> _DATA SECTION_
━━━━
/-- R293, R316, R317, R318, R321, R322, R326, R333: ISSUE and ISSUENB put a descriptor at the end of its queue and answer a token that the Usher
then holds; while the queue is full ISSUE waits at the instruction and ISSUENB answers 0; WAIT and TEST answer the status of a token that has
completed and let it go; a WAIT for one that has not waits, and at its timeout answers all ones, as TEST does at once. -/
def Obligations.UshersIssueAndWait : Prop :=
  (∀ (s t r : State) (u w : Nat) (b : List Byte) (blocking : Bool), atInsn s u (if blocking then .issue else .issuenb) t w → fPG w = 0 →
    openLines t u = [] → deferredOf t u = [] →
    let a := getS t u (fA w)
    let sel := getS t u (fB w)
    a % 64 = 0 → selBad sel = false → (usher t u).tokens.length < 64 → unitPresent t (selClass sel) (selInst sel) = true →
    (usherWing t u).isSome → groupWing t (unitGroup (selClass sel) (selInst sel)) = usherWing t u →
    loadBytes t u a 64 = .ok r b → descLines (selClass sel) b = 1 →
    exec (if blocking then .issue u else .issuenb u) s = .next
      (if queueTakes r u (selClass sel) (selInst sel) (selQueue sel) b then
        advanced s (handOver r u (selClass sel) (selInst sel) (selQueue sel) b (fD w)) u w
      else if blocking then joinWaiters r u (selClass sel) (selInst sel) (selQueue sel)
      else advanced s (putS r u (fD w) 0) u w)) ∧
  (∀ (r : State) (u cls inst q d : Nat) (b : List Byte), (usher r u).tokens.length < 64 → (unitOf r cls inst).waiters = [] →
    (∀ e ∈ r.units, e.2.waiters.any (fun w => w.1 == u) = false ∧ e.2 ≠ idleUnit) →
    let t := handOver r u cls inst q b d
    let tok := nextToken (usher r u)
    (unitOf t cls inst).queued = (unitOf r cls inst).queued ++
      [⟨r.nextDesc, q, .usher u tok, usherTenant r u, (usherWing r u).getD 0, b, none⟩] ∧
    (usher t u).tokens = (usher r u).tokens ++ [⟨tok, r.nextDesc, none⟩] ∧
    bit tok 6 = true ∧ (∀ k ∈ (usher r u).tokens, k.value % 64 ≠ tok % 64)) ∧
  (∀ (s t : State) (u w st : Nat) (k : Token) (waiting : Bool), atInsn s u (if waiting then .wait else .test) t w → fPG w = 0 →
    deferredOf t u = [] → tokenOf t u (getS t u (fA w)) = some k → k.status = some st →
    ∃ r, exec (if waiting then .wait u else .test u) s = .next r ∧ r = advanced s (consumeToken t u (getS t u (fA w)) (fD w) st) u w ∧
      tokenOf r u (getS t u (fA w)) = none ∧ (fD w ≠ 0 → st < 2 ^ 16 → getS r u (fD w) = st)) ∧
  (∀ (s t : State) (u w : Nat) (waiting : Bool), atInsn s u (if waiting then .wait else .test) t w → fPG w = 0 →
    deferredOf t u = [] → tokenOf t u (getS t u (fA w)) = none →
    exec (if waiting then .wait u else .test u) s = .next (raiseFault t u ⟨2, 0x0103, none⟩ none)) ∧
  (∀ (s t : State) (u w : Nat) (k : Token), atInsn s u .test t w → fPG w = 0 → deferredOf t u = [] →
    tokenOf t u (getS t u (fA w)) = some k → k.status = none →
    exec (.test u) s = .next (advanced s (putS t u (fD w) (2 ^ 64 - 1)) u w)) ∧
  (∀ (s t : State) (u w : Nat) (k : Token), atInsn s u .wait t w → fPG w = 0 → deferredOf t u = [] → (usher t u).st = .running →
    tokenOf t u (getS t u (fA w)) = some k → k.status = none → 0 < getS t u (fB w) →
    ∃ r, exec (.wait u) s = .next r ∧ (usher r u).st = .waiting ∧ (usher r u).pc = (usher t u).pc ∧
      (usher r u).until_ = (if fB w = 0 then none else some (t.now + getS t u (fB w))) ∧ (usher r u).waitFrom = t.now ∧
      r = { t with ushers := r.ushers }) ∧
  (∀ (s t : State) (u w due : Nat) (k : Token), present s .usher u = true → (usher s u).st = .waiting → (usher s u).until_ = some due →
    fetchInsn { s with now := max s.now due } u (usher s u).pc.toNat = .ok t w → decodeOp w = some .wait →
    tokenOf t u (getS t u (fA w)) = some k → k.status = none → (usher t u).st = .waiting →
    ∃ r, exec (.waitTimeout u) s = .next r ∧ (usher r u).st = .running ∧ (usher r u).until_ = none ∧
      (fD w ≠ 0 → getS r u (fD w) = 2 ^ 64 - 1) ∧ (usher r u).pc = BitVec.ofNat 64 (nextPc (usher s u).pc.toNat w) ∧
      tokenOf r u (getS t u (fA w)) = some k)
━━━━
> _WHAT THE TASK ASKS_
Look above for the line holding "(if queueTakes r" and the line holding "w)) = none →", then output exactly those two lines and every line between them, nothing more.

> _ANSWER_
      (if queueTakes r u (selClass sel) (selInst sel) (selQueue sel) b then
        advanced s (handOver r u (selClass sel) (selInst sel) (selQueue sel) b (fD w)) u w
      else if blocking then joinWaiters r u (selClass sel) (selInst sel) (selQueue sel)
      else advanced s (putS r u (fD w) 0) u w)) ∧
  (∀ (r : State) (u cls inst q d : Nat) (b : List Byte), (usher r u).tokens.length < 64 → (unitOf r cls inst).waiters = [] →
    (∀ e ∈ r.units, e.2.waiters.any (fun w => w.1 == u) = false ∧ e.2 ≠ idleUnit) →
    let t := handOver r u cls inst q b d
    let tok := nextToken (usher r u)
    (unitOf t cls inst).queued = (unitOf r cls inst).queued ++
      [⟨r.nextDesc, q, .usher u tok, usherTenant r u, (usherWing r u).getD 0, b, none⟩] ∧
    (usher t u).tokens = (usher r u).tokens ++ [⟨tok, r.nextDesc, none⟩] ∧
    bit tok 6 = true ∧ (∀ k ∈ (usher r u).tokens, k.value % 64 ≠ tok % 64)) ∧
  (∀ (s t : State) (u w st : Nat) (k : Token) (waiting : Bool), atInsn s u (if waiting then .wait else .test) t w → fPG w = 0 →
    deferredOf t u = [] → tokenOf t u (getS t u (fA w)) = some k → k.status = some st →
    ∃ r, exec (if waiting then .wait u else .test u) s = .next r ∧ r = advanced s (consumeToken t u (getS t u (fA w)) (fD w) st) u w ∧
      tokenOf r u (getS t u (fA w)) = none ∧ (fD w ≠ 0 → st < 2 ^ 16 → getS r u (fD w) = st)) ∧
  (∀ (s t : State) (u w : Nat) (waiting : Bool), atInsn s u (if waiting then .wait else .test) t w → fPG w = 0 →
    deferredOf t u = [] → tokenOf t u (getS t u (fA w)) = none →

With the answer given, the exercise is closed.